### Prompt
From the first line of the records down to the one that holds "(.sys .trap, m)", transcribe each line exactly and add nothing.

(Stored data entries)
--- START ---
/-- The trigger port and move of an instruction that writes one. -/
def Instr.trig? : Instr → Option (Trig × Mv)
  | .sysCsrr m => some (.sys .csrr, m)
  | .sysCsrw m => some (.sys .csrw, m)
  | .sysWaitLd m => some (.sys .waitLd, m)
  | .sysWaitSt m => some (.sys .waitSt, m)
  | .sysWaitCp m => some (.sys .waitCp, m)
  | .sysTrap m => some (.sys .trap, m)
  | .sysBrk m => some (.sys .brk, m)
  | .sysEnd m => some (.sys .ending, m)
  | .brJmp m => some (.br .jmp, m)
  | .brCall m => some (.br .call, m)
  | .brRet m => some (.br .ret, m)
  | .brLoop m => some (.br .loop, m)
  | .brLexit m => some (.br .lexit, m)
  | .brMdset m => some (.br .mdset, m)
  | .brMdrd m => some (.br .mdrd, m)
  | .brMdjmp m => some (.br .mdjmp, m)
  | .semPost m => some (.sem .post, m)
  | .semAdd m => some (.sem .add, m)
  | .semWait m => some (.sem .wait, m)
  | .semTake m => some (.sem .take, m)
  | .semTakek m => some (.sem .takek, m)
  | .semRd m => some (.sem .rd, m)
  | .mbWait m => some (.mb .wait, m)
  | .mbPop m => some (.mb .pop, m)
  | .mbCnt m => some (.mb .cnt, m)
  | .ixAdd u m => some (.ix u .add, m)
  | .ixSub u m => some (.ix u .sub, m)
  | .ixAnd u m => some (.ix u .and, m)
  | .ixOr u m => some (.ix u .or, m)
  | .ixXor u m => some (.ix u .xor, m)
  | .ixAndn u m => some (.ix u .andn, m)
  | .ixShl u m => some (.ix u .shl, m)
  | .ixShr u m => some (.ix u .shr, m)
  | .ixSra u m => some (.ix u .sra, m)
  | .ixMin u m => some (.ix u .min, m)
  | .ixMax u m => some (.ix u .max, m)
  | .ixMinu u m => some (.ix u .minu, m)
  | .ixMaxu u m => some (.ix u .maxu, m)
  | .ixMov u m => some (.ix u .mov, m)
  | .ixSxt u m => some (.ix u .sxt, m)
  | .ixZxt u m => some (.ix u .zxt, m)
  | .ixClz u m => some (.ix u .clz, m)
  | .ixPopc u m => some (.ix u .popc, m)
  | .ixSel u m => some (.ix u .sel, m)
  | .ixCeq u m => some (.ix u .ceq, m)
  | .ixCne u m => some (.ix u .cne, m)
  | .ixClt u m => some (.ix u .clt, m)
  | .ixCle u m => some (.ix u .cle, m)
  | .ixCltu u m => some (.ix u .cltu, m)
  | .ixCleu u m => some (.ix u .cleu, m)
  | .ixCtst u m => some (.ix u .ctst, m)
  | .ixMul u m => some (.ix u .mul, m)
  | .ixMulu u m => some (.ix u .mulu, m)
  | .ixMac u m => some (.ix u .mac, m)
  | .ixDiv u m => some (.ix u .div, m)
  | .ixDivu u m => some (.ix u .divu, m)
  | .lsLd8 m => some (.ls .ld8, m)
  | .lsLd8u m => some (.ls .ld8u, m)
  | .lsLd16 m => some (.ls .ld16, m)
  | .lsLd16u m => some (.ls .ld16u, m)
  | .lsLd32 m => some (.ls .ld32, m)
  | .lsLd32u m => some (.ls .ld32u, m)
  | .lsLd64 m => some (.ls .ld64, m)
  | .lsSt8 m => some (.ls .st8, m)
  | .lsSt16 m => some (.ls .st16, m)
  | .lsSt32 m => some (.ls .st32, m)
  | .lsSt64 m => some (.ls .st64, m)
  | .lsVld m => some (.ls .vld, m)
  | .lsVst m => some (.ls .vst, m)
  | .lsAadd m => some (.ls .aadd, m)
  | .lsAswp m => some (.ls .aswp, m)
  | .lsAcas m => some (.ls .acas, m)
  | .lsAmin m => some (.ls .amin, m)
  | .lsAmax m => some (.ls .amax, m)
  | .lsAminu m => some (.ls .aminu, m)
  | .lsAmaxu m => some (.ls .amaxu, m)
  | .lsAand m => some (.ls .aand, m)
  | .lsAor m => some (.ls .aor, m)
  | .lsAxor m => some (.ls .axor, m)
  | .lsAacc m => some (.ls .aacc, m)
  | .lsRcfg m => some (.ls .rcfg, m)
  | .lsRacq m => some (.ls .racq, m)
  | .lsRpub m => some (.ls .rpub, m)
  | .lsRget m => some (.ls .rget, m)
  | .lsRrel m => some (.ls .rrel, m)
  | .lsRst m => some (.ls .rst, m)
  | .lsVg16 m => some (.ls .vg16, m)
  | .lsVg32 m => some (.ls .vg32, m)
  | .lsVg64 m => some (.ls .vg64, m)
  | .lsVs16 m => some (.ls .vs16, m)
  | .lsVs32 m => some (.ls .vs32, m)
  | .lsVs64 m => some (.ls .vs64, m)
  | .lsVscaddI32 m => some (.ls .vscaddI32, m)
  | .lsVscaddI64 m => some (.ls .vscaddI64, m)
  | .lsVscaddF32 m => some (.ls .vscaddF32, m)
  | .lsVscaddF64 m => some (.ls .vscaddF64, m)
  | .stOpen k m => some (.st k .opening, m)
  | .stClose k m => some (.st k .closing, m)
  | .vxAdd m => some (.vx .add, m)
  | .vxSub m => some (.vx .sub, m)
  | .vxMul m => some (.vx .mul, m)
  | .vxFma m => some (.vx .fma, m)
  | .vxFnma m => some (.vx .fnma, m)
  | .vxDiv m => some (.vx .div, m)
  | .vxSqrt m => some (.vx .sqrt, m)
  | .vxMin m => some (.vx .min, m)
  | .vxMax m => some (.vx .max, m)
  | .vxAbs m => some (.vx .abs, m)
  | .vxNeg m => some (.vx .neg, m)
  | .vxAnd m => some (.vx .and, m)
  | .vxOr m => some (.vx .or, m)
  | .vxXor m => some (.vx .xor, m)
  | .vxAndn m => some (.vx .andn, m)
  | .vxShl m => some (.vx .shl, m)
  | .vxShr m => some (.vx .shr, m)
  | .vxSra m => some (.vx .sra, m)
  | .vxClz m => some (.vx .clz, m)
  | .vxCtz m => some (.vx .ctz, m)
  | .vxPopc m => some (.vx .popc, m)
  | .vxCeq m => some (.vx .ceq, m)
  | .vxCne m => some (.vx .cne, m)
  | .vxClt m => some (.vx .clt, m)
  | .vxCle m => some (.vx .cle, m)
  | .vxSel m => some (.vx .sel, m)
  | .vxMskof m => some (.vx .mskof, m)
  | .vxRadd m => some (.vx .radd, m)
  | .vxRmax m => some (.vx .rmax, m)
  | .vxRmin m => some (.vx .rmin, m)
  | .vxPerm m => some (.vx .perm, m)
  | .vxBcast m => some (.vx .bcast, m)
  | .vxRot m => some (.vx .rot, m)
  | .vxExt m => some (.vx .ext, m)
  | .vxIota m => some (.vx .iota, m)
  | .vxRnd m => some (.vx .rnd, m)
  | .vxBin m => some (.vx .bin, m)
  | .vxHist m => some (.vx .hist, m)
  | .vxRank m => some (.vx .rank, m)
  | .vxStat m => some (.vx .stat, m)
  | .vxSclr m => some (.vx .sclr, m)
  | .sfExp2 m => some (.sf .exp2, m)
  | .sfLog2 m => some (.sf .log2, m)
  | .sfGate m => some (.sf .gate, m)
  | .sfRclr m => some (.sf .rclr, m)
  | .sfRacc m => some (.sf .racc, m)
  | .sfRcnt m => some (.sf .rcnt, m)
  | .sfRmax m => some (.sf .rmax, m)
  | .sfRsum m => some (.sf .rsum, m)
  | .sfRssq m => some (.sf .rssq, m)
  | .sfRmean m => some (.sf .rmean, m)
  | .sfRvar m => some (.sf .rvar, m)
  | .sfStat m => some (.sf .stat, m)
  | .sfSclr m => some (.sf .sclr, m)
  | .cvCvt m => some (.cv .cvt, m)
  | .cvQnt m => some (.cv .qnt, m)
  | .cvDqt m => some (.cv .dqt, m)
  | .cvStat m => some (.cv .stat, m)
  | .cvSclr m => some (.cv .sclr, m)
  | .mxF64 m => some (.mx .f64, m)
  | .mxF32 m => some (.mx .f32, m)
  | .mxF16 m => some (.mx .f16, m)
  | .mxBf16 m => some (.mx .bf16, m)
  | .mxI8 m => some (.mx .i8, m)
  | .mxMx8 m => some (.mx .mx8, m)
  | .mxMx6 m => some (.mx .mx6, m)
  | .mxMx4 m => some (.mx .mx4, m)
  | .mxE4e4 m => some (.mx .e4e4, m)
  | .mxE4e5 m => some (.mx .e4e5, m)
  | .mxE5e4 m => some (.mx .e5e4, m)
  | .mxE5e5 m => some (.mx .e5e5, m)
  | .mxMdset m => some (.mx .mdset, m)
  | .accClr m => some (.acc .clr, m)
  | .accResF32 m => some (.acc .resF32, m)
  | .accResBf16 m => some (.acc .resBf16, m)
  | .accResF64 m => some (.acc .resF64, m)
  | .accResI32 m => some (.acc .resI32, m)
  | .accCmpz m => some (.acc .cmpz, m)
  | .accEmit m => some (.acc .emit, m)
  | .accAbsorb m => some (.acc .absorb, m)
  | .accRsave m => some (.acc .rsave, m)
  | .accRload m => some (.acc .rload, m)
  | .accStat m => some (.acc .stat, m)
  | .accSclr m => some (.acc .sclr, m)
  | .cpQuery c m => some (.cp c .query, m)
  | .cpCancel c m => some (.cp c .cancel, m)
  | .nxSub m => some (.nx .sub, m)
  | .nxUnsub m => some (.nx .unsub, m)
  | .nxRhdr m => some (.nx .rhdr, m)
  | .nxGcfg m => some (.nx .gcfg, m)
  | .nxRld m => some (.nx .rld, m)
  | .nxRst m => some (.nx .rst, m)
  | .nxRvst m => some (.nx .rvst, m)
  | .nxHrel m => some (.nx .hrel, m)
  | .nxHacq m => some (.nx .hacq, m)
  | .nxAadd m => some (.nx .aadd, m)
  | .nxAswp m => some (.nx .aswp, m)
  | .nxAcas m => some (.nx .acas, m)
  | .nxAmin m => some (.nx .amin, m)
  | .nxAmax m => some (.nx .amax, m)
  | .nxAminu m => some (.nx .aminu, m)
  | .nxAmaxu m => some (.nx .amaxu, m)
  | .nxAand m => some (.nx .aand, m)
  | .nxAor m => some (.nx .aor, m)
  | .nxAxor m => some (.nx .axor, m)
  | .nxMcast m => some (.nx .mcast, m)
  | .nxXsend m => some (.nx .xsend, m)
  | .nxBar m => some (.nx .bar, m)
  | .nxWake m => some (.nx .wake, m)
  | .nxMsg m => some (.nx .msg, m)
  | .tkLaunch m => some (.tk .launch, m)
  | .tkDone m => some (.tk .done, m)
  | .tkEst m => some (.tk .est, m)
  | .tkXlt m => some (.tk .xlt, m)
  | .wqCommit m => some (.wq .commit, m)
  | .wqPost m => some (.wq .post, m)
  | .wqHsel m => some (.wq .hsel, m)
  | .wqCancel m => some (.wq .cancel, m)
  | .fxSt m => some (.fx .st, m)
  | .fxVst m => some (.fx .vst, m)
  | .fxFaa m => some (.fx .faa, m)
  | .fxCas m => some (.fx .cas, m)
  | .fxFence m => some (.fx .fence, m)
  | .fxColl m => some (.fx .coll, m)
  | .fxCstat m => some (.fx .cstat, m)
  | .fxShare m => some (.fx .share, m)
  | .fxStat m => some (.fx .stat, m)
  | _ => none
end Sys2Proof
end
--- END ---
### Task output
/-- The trigger port and move of an instruction that writes one. -/
def Instr.trig? : Instr → Option (Trig × Mv)
  | .sysCsrr m => some (.sys .csrr, m)
  | .sysCsrw m => some (.sys .csrw, m)
  | .sysWaitLd m => some (.sys .waitLd, m)
  | .sysWaitSt m => some (.sys .waitSt, m)
  | .sysWaitCp m => some (.sys .waitCp, m)
  | .sysTrap m => some (.sys .trap, m)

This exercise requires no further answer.